EXERCISE BRIEF
Output exactly the lines between the one holding "c).draws = s.draws := rfl" and the last line of the data below, both of those lines included.

:::::

-- ==== Sys2Proof/Certificates/Slice0/Obligations.lean ====
section
/-!
DEFINITION. The statements for the provers. The words they use (`onlyWrites`, `onlyChanges`, `goesOn`, `skipsWhen`,
`resultAndFlag`, `spriteBit`, ...) are defined in Sys2Proof/Safety.lean. Where a statement speaks of
a move (`step`), its premise `schedule = []`, or the event at the schedule's head, is how the model says which event the
host issues (log entry 7, DESIGN CHOICE); `exec` and `hostEvent` take no schedule.
-/

open Sys2Proof Sys2Proof.Machine

/-! ### Encoding -/

/-- R84: encode and decode are inverse, in both directions. -/
def Obligations.EncodeAndDecodeAreInverse : Prop :=
  (∀ i : Instr, i.wellFormed = true → decodeWord (encode i) = .instr i) ∧
  (∀ (w : Word) (i : Instr), decodeWord w = .instr i → i.wellFormed = true ∧ encode i = w)

/-- R86: a word that a row of the opcode map selects decodes to an instruction of that row; the rows are mutually exclusive;
a word that no row selects is unsupported. -/
def Obligations.DecodeFollowsTheOpcodeMap : Prop :=
  (∀ (w : Word) (row : Word × Word), row ∈ opcodeTable → rowSelects row w = true →
    ∃ i, decodeWord w = .instr i ∧ tableRow i = row) ∧
  (∀ (w : Word) (row row' : Word × Word), row ∈ opcodeTable → row' ∈ opcodeTable → rowSelects row w = true →
    rowSelects row' w = true → row = row') ∧
  (∀ w : Word, (∀ row ∈ opcodeTable, rowSelects row w = false) → decodeWord w = .unsupported w)

/-- R87, R88: the illegal words, family by family. -/
def Obligations.IllegalWordsByFamily : Prop :=
  ∀ w : Word, decodeWord w = .unsupported w ↔
    (fieldI3 w = 0x0#4 ∧ w ≠ 0x00E0#16 ∧ w ≠ 0x00EE#16) ∨
    (fieldI3 w = 0x5#4 ∧ fieldN w ≠ 0x0#4) ∨
    (fieldI3 w = 0x8#4 ∧ fieldN w ∈ [0x8#4, 0x9#4, 0xA#4, 0xB#4, 0xC#4, 0xD#4, 0xF#4]) ∨
    (fieldI3 w = 0x9#4 ∧ fieldN w ≠ 0x0#4) ∨
    fieldI3 w = 0xB#4 ∨
    (fieldI3 w = 0xE#4 ∧ fieldKK w ∉ [0x9E#8, 0xA1#8]) ∨
    (fieldI3 w = 0xF#4 ∧ fieldKK w ∉ [0x07#8, 0x0A#8, 0x15#8, 0x18#8, 0x1E#8, 0x29#8, 0x33#8, 0x55#8, 0x65#8])

/-- Words of 95_test_vectors.md section 2.1, written out from the encodings of R86, decode as they should. -/
def Obligations.WordsOfTheSpecDecode : Prop :=
  decodeWord 0x00E0#16 = .instr .cls ∧ decodeWord 0x2FFF#16 = .instr (.call 0xFFF#12) ∧
  decodeWord 0x3F00#16 = .instr (.seImm 15 0x00#8) ∧ decodeWord 0x8AB4#16 = .instr (.addReg 10 11) ∧
  decodeWord 0xD12F#16 = .instr (.drw 1 2 15) ∧ decodeWord 0xE0A1#16 = .instr (.sknp 0) ∧
  decodeWord 0xFF65#16 = .instr (.loadRegs 15) ∧ decodeWord 0x5AB1#16 = .unsupported 0x5AB1#16 ∧
  decodeWord 0xB200#16 = .unsupported 0xB200#16

/-! ### The execution cycle -/

/-- 30_encoding.md section 4 (R90): while running, a `Step` executes the instruction that the bytes at `pc` decode to, and a
word that is no instruction is fatal; while halted it does nothing. WHEN a move is a `Step` is the model's choice and no rule of
the spec (log entry 7, DESIGN CHOICE): where the host's schedule is empty, and where it names `Step` next; then the move takes
the head of the schedule and leaves the rest. -/
def Obligations.StepRunsTheDecodedInstruction : Prop :=
  (∀ (s : State) (i : Instr), s.run = .running → s.schedule = [] → decodeWord s.fetch = .instr i → step s = exec i s) ∧
  (∀ (s : State) (i : Instr) (rest : List HostEvent), s.run = .running → s.schedule = .step :: rest →
    decodeWord s.fetch = .instr i → step s = exec i (s.setSchedule rest)) ∧
  (∀ (s : State) (w : Word), s.run = .running → s.schedule = [] → decodeWord s.fetch = .unsupported w →
    step s = .next (s.raiseFatal .unsupportedInstruction w)) ∧
  (∀ s : State, s.run = .halted → s.schedule = [] → step s = .next s ∧ s.stepOutcome = some .halted)

/-- R57: the word fetched, with the second address wrapping to `0x000`. -/
def Obligations.FetchReadsTwoBytesHighFirst : Prop :=
  ∀ s : State,
    s.fetch.toNat = (s.readByte (s.pc.toNat % 4096)).toNat * 256 + (s.readByte ((s.pc.toNat + 1) % 4096)).toNat

/-- R88, R202, R206: a word that is no instruction halts the block and changes nothing but the latch. -/
def Obligations.UnsupportedInstructionIsFatal : Prop :=
  ∀ (s : State) (w : Word), s.run = .running → s.schedule = [] → decodeWord s.fetch = .unsupported w →
    ∃ t, step s = .next t ∧ t.run = .halted ∧ t.faultCause = 1#3 ∧ t.faultInstr = s.fetch ∧ t.pc = s.pc ∧
      onlyWrites s t [] ∧ onlyChanges s t [.latch]
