/-! ### `raiseFatal` -/

@[simp] theorem State.raiseFatal_regs (s : State) (c : Cause) (w : Word) : (s.raiseFatal c w).regs = s.regs := rfl
@[simp] theorem State.raiseFatal_pc (s : State) (c : Cause) (w : Word) : (s.raiseFatal c w).pc = s.pc := rfl
@[simp] theorem State.raiseFatal_index (s : State) (c : Cause) (w : Word) : (s.raiseFatal c w).index = s.index := rfl
@[simp] theorem State.raiseFatal_sp (s : State) (c : Cause) (w : Word) : (s.raiseFatal c w).sp = s.sp := rfl
@[simp] theorem State.raiseFatal_stack (s : State) (c : Cause) (w : Word) : (s.raiseFatal c w).stack = s.stack := rfl
@[simp] theorem State.raiseFatal_dt (s : State) (c : Cause) (w : Word) : (s.raiseFatal c w).dt = s.dt := rfl
@[simp] theorem State.raiseFatal_st (s : State) (c : Cause) (w : Word) : (s.raiseFatal c w).st = s.st := rfl
@[simp] theorem State.raiseFatal_mem (s : State) (c : Cause) (w : Word) : (s.raiseFatal c w).mem = s.mem := rfl
@[simp] theorem State.raiseFatal_fb (s : State) (c : Cause) (w : Word) : (s.raiseFatal c w).fb = s.fb := rfl
@[simp] theorem State.raiseFatal_run (s : State) (c : Cause) (w : Word) : (s.raiseFatal c w).run = .halted := rfl
@[simp] theorem State.raiseFatal_faultCause (s : State) (c : Cause) (w : Word) : (s.raiseFatal c w).faultCause = c.code := rfl
@[simp] theorem State.raiseFatal_faultInstr (s : State) (c : Cause) (w : Word) : (s.raiseFatal c w).faultInstr = w := rfl
@[simp] theorem State.raiseFatal_keys (s : State) (c : Cause) (w : Word) : (s.raiseFatal c w).keys = s.keys := rfl
@[simp] theorem State.raiseFatal_params (s : State) (c : Cause) (w : Word) : (s.raiseFatal c w).params = s.params := rfl
@[simp] theorem State.raiseFatal_draws (s : State) (c : Cause) (w : Word) : (s.raiseFatal c w).draws = s.draws := rfl
@[simp] theorem State.raiseFatal_schedule (s : State) (c : Cause) (w : Word) : (s.raiseFatal c w).schedule = s.schedule := rfl

/-! ### `loadUpTo` -/

@[simp] theorem State.loadUpTo_regs (s : State) (x : Reg) :
    (s.loadUpTo x).regs = Vector.ofFn fun i => if i.val ≤ x.val then s.readByte (s.operandAddr i.val) else s.regs[i.val] := rfl
@[simp] theorem State.loadUpTo_pc (s : State) (x : Reg) : (s.loadUpTo x).pc = s.pc := rfl
@[simp] theorem State.loadUpTo_index (s : State) (x : Reg) : (s.loadUpTo x).index = s.index := rfl
@[simp] theorem State.loadUpTo_sp (s : State) (x : Reg) : (s.loadUpTo x).sp = s.sp := rfl
@[simp] theorem State.loadUpTo_stack (s : State) (x : Reg) : (s.loadUpTo x).stack = s.stack := rfl
@[simp] theorem State.loadUpTo_dt (s : State) (x : Reg) : (s.loadUpTo x).dt = s.dt := rfl
@[simp] theorem State.loadUpTo_st (s : State) (x : Reg) : (s.loadUpTo x).st = s.st := rfl
@[simp] theorem State.loadUpTo_mem (s : State) (x : Reg) : (s.loadUpTo x).mem = s.mem := rfl
@[simp] theorem State.loadUpTo_fb (s : State) (x : Reg) : (s.loadUpTo x).fb = s.fb := rfl
@[simp] theorem State.loadUpTo_run (s : State) (x : Reg) : (s.loadUpTo x).run = s.run := rfl
@[simp] theorem State.loadUpTo_faultCause (s : State) (x : Reg) : (s.loadUpTo x).faultCause = s.faultCause := rfl
@[simp] theorem State.loadUpTo_faultInstr (s : State) (x : Reg) : (s.loadUpTo x).faultInstr = s.faultInstr := rfl
@[simp] theorem State.loadUpTo_keys (s : State) (x : Reg) : (s.loadUpTo x).keys = s.keys := rfl
@[simp] theorem State.loadUpTo_params (s : State) (x : Reg) : (s.loadUpTo x).params = s.params := rfl
@[simp] theorem State.loadUpTo_draws (s : State) (x : Reg) : (s.loadUpTo x).draws = s.draws := rfl
@[simp] theorem State.loadUpTo_schedule (s : State) (x : Reg) : (s.loadUpTo x).schedule = s.schedule := rfl

/-! ### `keysEvent` -/

@[simp] theorem State.keysEvent_regs (s : State) (keys : BitVec 16) : (s.keysEvent keys).regs = s.regs := rfl
@[simp] theorem State.keysEvent_pc (s : State) (keys : BitVec 16) : (s.keysEvent keys).pc = s.pc := rfl
@[simp] theorem State.keysEvent_index (s : State) (keys : BitVec 16) : (s.keysEvent keys).index = s.index := rfl
@[simp] theorem State.keysEvent_sp (s : State) (keys : BitVec 16) : (s.keysEvent keys).sp = s.sp := rfl
@[simp] theorem State.keysEvent_stack (s : State) (keys : BitVec 16) : (s.keysEvent keys).stack = s.stack := rfl
@[simp] theorem State.keysEvent_dt (s : State) (keys : BitVec 16) : (s.keysEvent keys).dt = s.dt := rfl
@[simp] theorem State.keysEvent_st (s : State) (keys : BitVec 16) : (s.keysEvent keys).st = s.st := rfl
@[simp] theorem State.keysEvent_mem (s : State) (keys : BitVec 16) : (s.keysEvent keys).mem = s.mem := rfl
@[simp] theorem State.keysEvent_fb (s : State) (keys : BitVec 16) : (s.keysEvent keys).fb = s.fb := rfl
@[simp] theorem State.keysEvent_run (s : State) (keys : BitVec 16) : (s.keysEvent keys).run = s.run := rfl
@[simp] theorem State.keysEvent_faultCause (s : State) (keys : BitVec 16) : (s.keysEvent keys).faultCause = s.faultCause := rfl
@[simp] theorem State.keysEvent_faultInstr (s : State) (keys : BitVec 16) : (s.keysEvent keys).faultInstr = s.faultInstr := rfl
@[simp] theorem State.keysEvent_keys (s : State) (keys : BitVec 16) : (s.keysEvent keys).keys = keys := rfl
@[simp] theorem State.keysEvent_params (s : State) (keys : BitVec 16) : (s.keysEvent keys).params = s.params := rfl
@[simp] theorem State.keysEvent_draws (s : State) (keys : BitVec 16) : (s.keysEvent keys).draws = s.draws := rfl
@[simp] theorem State.keysEvent_schedule (s : State) (keys : BitVec 16) : (s.keysEvent keys).schedule = s.schedule := rfl

/-! ### `setSchedule` -/

@[simp] theorem State.setSchedule_regs (s : State) (evs : List HostEvent) : (s.setSchedule evs).regs = s.regs := rfl
@[simp] theorem State.setSchedule_pc (s : State) (evs : List HostEvent) : (s.setSchedule evs).pc = s.pc := rfl
@[simp] theorem State.setSchedule_index (s : State) (evs : List HostEvent) : (s.setSchedule evs).index = s.index := rfl
@[simp] theorem State.setSchedule_sp (s : State) (evs : List HostEvent) : (s.setSchedule evs).sp = s.sp := rfl
@[simp] theorem State.setSchedule_stack (s : State) (evs : List HostEvent) : (s.setSchedule evs).stack = s.stack := rfl
@[simp] theorem State.setSchedule_dt (s : State) (evs : List HostEvent) : (s.setSchedule evs).dt = s.dt := rfl
@[simp] theorem State.setSchedule_st (s : State) (evs : List HostEvent) : (s.setSchedule evs).st = s.st := rfl
@[simp] theorem State.setSchedule_mem (s : State) (evs : List HostEvent) : (s.setSchedule evs).mem = s.mem := rfl
@[simp] theorem State.setSchedule_fb (s : State) (evs : List HostEvent) : (s.setSchedule evs).fb = s.fb := rfl
@[simp] theorem State.setSchedule_run (s : State) (evs : List HostEvent) : (s.setSchedule evs).run = s.run := rfl
@[simp] theorem State.setSchedule_faultCause (s : State) (evs : List HostEvent) : (s.setSchedule evs).faultCause = s.faultCause := rfl
@[simp] theorem State.setSchedule_faultInstr (s : State) (evs : List HostEvent) : (s.setSchedule evs).faultInstr = s.faultInstr := rfl
@[simp] theorem State.setSchedule_keys (s : State) (evs : List HostEvent) : (s.setSchedule evs).keys = s.keys := rfl
@[simp] theorem State.setSchedule_params (s : State) (evs : List HostEvent) : (s.setSchedule evs).params = s.params := rfl
@[simp] theorem State.setSchedule_draws (s : State) (evs : List HostEvent) : (s.setSchedule evs).draws = s.draws := rfl
@[simp] theorem State.setSchedule_schedule (s : State) (evs : List HostEvent) : (s.setSchedule evs).schedule = evs := rfl

/-! ### `advance` -/

@[simp] theorem State.advance_regs (s : State) : (s.advance).regs = s.regs := rfl
@[simp] theorem State.advance_pc (s : State) : (s.advance).pc = wrapAddr s.nextPc := rfl
@[simp] theorem State.advance_index (s : State) : (s.advance).index = s.index := rfl
@[simp] theorem State.advance_sp (s : State) : (s.advance).sp = s.sp := rfl
@[simp] theorem State.advance_stack (s : State) : (s.advance).stack = s.stack := rfl
@[simp] theorem State.advance_dt (s : State) : (s.advance).dt = s.dt := rfl
@[simp] theorem State.advance_st (s : State) : (s.advance).st = s.st := rfl
@[simp] theorem State.advance_mem (s : State) : (s.advance).mem = s.mem := rfl
@[simp] theorem State.advance_fb (s : State) : (s.advance).fb = s.fb := rfl
@[simp] theorem State.advance_run (s : State) : (s.advance).run = s.run := rfl
@[simp] theorem State.advance_faultCause (s : State) : (s.advance).faultCause = s.faultCause := rfl
@[simp] theorem State.advance_faultInstr (s : State) : (s.advance).faultInstr = s.faultInstr := rfl
@[simp] theorem State.advance_keys (s : State) : (s.advance).keys = s.keys := rfl
@[simp] theorem State.advance_params (s : State) : (s.advance).params = s.params := rfl
@[simp] theorem State.advance_draws (s : State) : (s.advance).draws = s.draws := rfl
@[simp] theorem State.advance_schedule (s : State) : (s.advance).schedule = s.schedule := rfl

/-! ### `skipIf` -/

@[simp] theorem State.skipIf_regs (s : State) (c : Bool) : (s.skipIf c).regs = s.regs := rfl
@[simp] theorem State.skipIf_pc (s : State) (c : Bool) : (s.skipIf c).pc = wrapAddr (if c then s.skipPc else s.nextPc) := rfl
@[simp] theorem State.skipIf_index (s : State) (c : Bool) : (s.skipIf c).index = s.index := rfl
@[simp] theorem State.skipIf_sp (s : State) (c : Bool) : (s.skipIf c).sp = s.sp := rfl
@[simp] theorem State.skipIf_stack (s : State) (c : Bool) : (s.skipIf c).stack = s.stack := rfl
@[simp] theorem State.skipIf_dt (s : State) (c : Bool) : (s.skipIf c).dt = s.dt := rfl
@[simp] theorem State.skipIf_st (s : State) (c : Bool) : (s.skipIf c).st = s.st := rfl
@[simp] theorem State.skipIf_mem (s : State) (c : Bool) : (s.skipIf c).mem = s.mem := rfl
@[simp] theorem State.skipIf_fb (s : State) (c : Bool) : (s.skipIf c).fb = s.fb := rfl
@[simp] theorem State.skipIf_run (s : State) (c : Bool) : (s.skipIf c).run = s.run := rfl
@[simp] theorem State.skipIf_faultCause (s : State) (c : Bool) : (s.skipIf c).faultCause = s.faultCause := rfl
@[simp] theorem State.skipIf_faultInstr (s : State) (c : Bool) : (s.skipIf c).faultInstr = s.faultInstr := rfl
@[simp] theorem State.skipIf_keys (s : State) (c : Bool) : (s.skipIf c).keys = s.keys := rfl
@[simp] theorem State.skipIf_params (s : State) (c : Bool) : (s.skipIf c).params = s.params := rfl
@[simp] theorem State.skipIf_draws (s : State) (c : Bool) : (s.skipIf c).draws = s.draws := rfl
@[simp] theorem State.skipIf_schedule (s : State) (c : Bool) : (s.skipIf c).schedule = s.schedule := rfl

:::::

RESPONSE
@[simp] theorem State.skipIf_draws (s : State) (c : Bool) : (s.skipIf c).draws = s.draws := rfl
@[simp] theorem State.skipIf_schedule (s : State) (c : Bool) : (s.skipIf c).schedule = s.schedule := rfl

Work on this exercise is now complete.